Tade Thompson's novel Rosewater is named after a city that has grown up around an alien edifice somewhere in Nigeria. Scenes before the edifice grew are intermingled with scenes that come after. The viewpoint character, Kaaro, is an interesting sort of antihero. Maybe I should say he's straight-up aheroic. He dislikes violence and avoids carrying a gun, but he is also inclined to shirk responsibility in small and large ways. His stealing in the earlier timeline seems like the kind of awful teenage choice people I care about have made. Some of the choices Kaaro makes in the alien-mediated psychic realm were harder for me to handle. This isn't a book that minds making readers ill-at-ease, though. If you weren't ever disconcerted, maybe it would have failed you.
The later-timeline Kaaro struck me as deeply, quietly depressed. I wondered for a long time whether he would align with the aliens, or with one of the groups trying to exploit or control them. In the end, Kaaro doesn't choose either option. He simply decides that he wants to be alive, and to be engaged with the world. This is mediated mostly through the woman he's in love with, and it's hard to say whether this resolve will stick once the new-relationship glow wears off. Maybe? They have compatible levels of weird secrets.
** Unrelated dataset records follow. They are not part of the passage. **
-- ==== Sys2Proof/Machine/Fabric.lean ====
section
/-!
DEFINITION. The load-store domain (20 R481-R494): translation leases that peers take and give, accesses of peers and the answers to this
package's own, recalls, timeouts, and sectors that arrive at inbound entries: PEER_LEASE_REQUEST, PEER_LEASE_REPLY, PEER_LEASE_RELEASE,
HANDLE_RECALL, PEER_ACCESS, FABRIC_TIMEOUT, CREM_SECTOR_ARRIVE, FGI_WRITE and LINK_REPLAY.
-/

namespace Sys2Proof.Machine

/-! ### Translation leases given to peers -/

/-- Handles of the package (20 R482). -/
def handleCount : Nat := 131072

/-- The lowest handle from `k` on that a table with rising keys does not list. -/
def freeHandle (k : Nat) : Tab Handle → Nat
  | [] => k
  | (j, _) :: r => if j = k then freeHandle (k + 1) r else freeHandle k r

/-- A tile of a tensor is pinned for a peer under the lowest free handle (20 R484). -/
def State.lend (s : State) (pkg svc tid idx : Nat) : State :=
  let w := ((s.desc? svc tid).bind (fun d => s.tileWord? svc tid d idx)).getD 0
  { s.addLc svc tid idx 1 with
    handles := s.handles.set (freeHandle 0 s.handles) { pkg := pkg, svc := svc, tid := tid, idx := idx, frame := w, st := 0 } }

/-- Tiles of a tensor are lent, each under a handle (20 R484). -/
def State.lendAll (s : State) (pkg svc tid : Nat) : List Nat → State × List Nat
  | [] => (s, [])
  | i :: r =>
    let z := (s.lend pkg svc tid i).lendAll pkg svc tid r
    (z.1, freeHandle 0 s.handles :: z.2)

/-- A tile of this package can be mapped for a peer, without staging (10 R260, 20 R484). -/
def State.lendable (s : State) (svc tid : Nat) (d : Desc) (idx : Nat) : Bool :=
  decide (idx < d.tiles) && (match s.tileWord? svc tid d idx with
    | some w => (resid? w false).isSome
    | none => false)

/-- A peer's descriptor agrees with the local one in rank, type, extents, tile shape and order (20 R483). -/
def Desc.agrees (d x : Desc) : Bool := d.rank = x.rank && d.ty = x.ty && d.ext == x.ext && d.tlg == x.tlg && d.ord == x.ord

/-- The tensor on which a peer asks a lease, where it may have one (20 R484). -/
def State.lendTo (s : State) (svc tid : Nat) (tiles : List Nat) (write : Bool) (like : List Word) :
    Option Desc :=
  match s.desc? svc tid with
  | none => none
  | some d => if bit (s.reg (.svcFab svc)) 0 && d.agrees (.ofWords like) && (!write || d.pw) && tiles.all (s.lendable svc tid d) then some d else none

/-- PEER_LEASE_REQUEST (20 R484): each tile is pinned and given a handle, and the handles are the answer; or the request is refused. Without
free handles it waits. The answer register of the host interface shows 1 or 0. -/
def execPeerLeaseRequest (s : State) : Out :=
  match s.cur.ev with
  | some (.peerLeaseRequest pkg svc tid tiles write like) =>
    if !s.portOpen then .next s
    else (match s.lendTo svc tid tiles write like with
    | none => .next { s.tell (.refuse pkg) with answer := 0 }
    | some _ =>
      if handleCount < s.handles.length + tiles.length then
        let q : LeaseAsk := { pkg := pkg, svc := svc, tid := tid, tiles := tiles, write := write, like := like }
        .next ({ s with leaseAsks := s.leaseAsks ++ [q] } : State).stall
      else
        let z := s.lendAll pkg svc tid tiles
        .next { z.1.tell (.grant pkg z.2) with answer := 1 })
  | _ => .fault .noEvent

/-- PEER_LEASE_RELEASE (20 R484). -/
def execPeerLeaseRelease (s : State) : Out :=
  match s.cur.ev with
  | some (.peerLeaseRelease h) =>
    (match (if s.portOpen then s.handles.find h else none) with
    | none => .next s
    | some x => .next { s.addLc x.svc x.tid x.idx (-1) with handles := s.handles.del h })
  | _ => .fault .noEvent

/-! ### Translation leases taken from peers -/

/-- The frame word that a handle of a peer gives a tile (20 R482). Log entry 66, DEDUCED. -/
def peerFrame (pkg h : Nat) : Word := wd (2 ^ 63 + 2 ^ 62 + 9 * 2 ^ 48 + pkg * 2 ^ 38 + h * 2 ^ 21)

/-- A task takes a handle for a tile: its tile map receives the class-9 frame word (20 R484). -/
def State.takeHandle (s : State) (k : Task) (tid : Nat) (d : Desc) (idx h : Nat) : State :=
  let w := peerFrame d.peer h
  let x : Held := { tid := tid, idx := idx, frame := w, count := 0, shadow := none, written := false, handle := some h }
  (s.setFrameWord d idx w).modTask k.id (fun y => if (y.held? tid idx).isSome then y else y.hold x)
All of the women in Rosewater are intense, strong-minded, ambitious people. They know what they want, in a way that Kaaro often doesn't. I liked them very much; I particularly enjoyed a conversation Kaaro has with the brilliant engineer Oyin Da about what fraction of her has become alien and what fraction of her has turned into a robot. I wondered about the pattern, though, where the man gets to be feckless and uncertain, while the women are all strong. I've noticed it often before in comic novels--Pratchett in particular tends this way--and though I like all the tough complicated interesting women as individuals, in aggregate I sometimes wonder what this authorial choice says about who gets to be ordinary. It's a trickier pattern to criticize because fecklessness does have different costs, depending on who you are. That's why Kaaro's relentless refusal to play the hero matters, in the first place.
A truly unique science fiction experience set in Nigeria and exploring large questions about what it means to be human / alien / and what it means to feel and love.
Generally, straight science fiction is not my thing, but this was so well written and entertaining that I am excited to continue on in the series. The story opens with a cool, "Ready Player One-ish" start with the protagonist being a worker in an IT department of a bank. Evan that was interesting. Then the whole region goes to participate in the "Opening", an annual celebration (sort of) event that occurs and is thought to offer healing to those who have ailments of all sorts. There are pros and cons of this event and the fun starts there.
I would highly recommend this book and am looking forward to book #2 (already out) and then book #3 is out this fall.
#Rosewater #NetGalley
I especially liked this book because of its 2 points of view, set in 2 different times. Set in the future, the healing abilities of the alien biodome may have also given humans different powers. This is exceptional science fiction, highly readable, and recommended.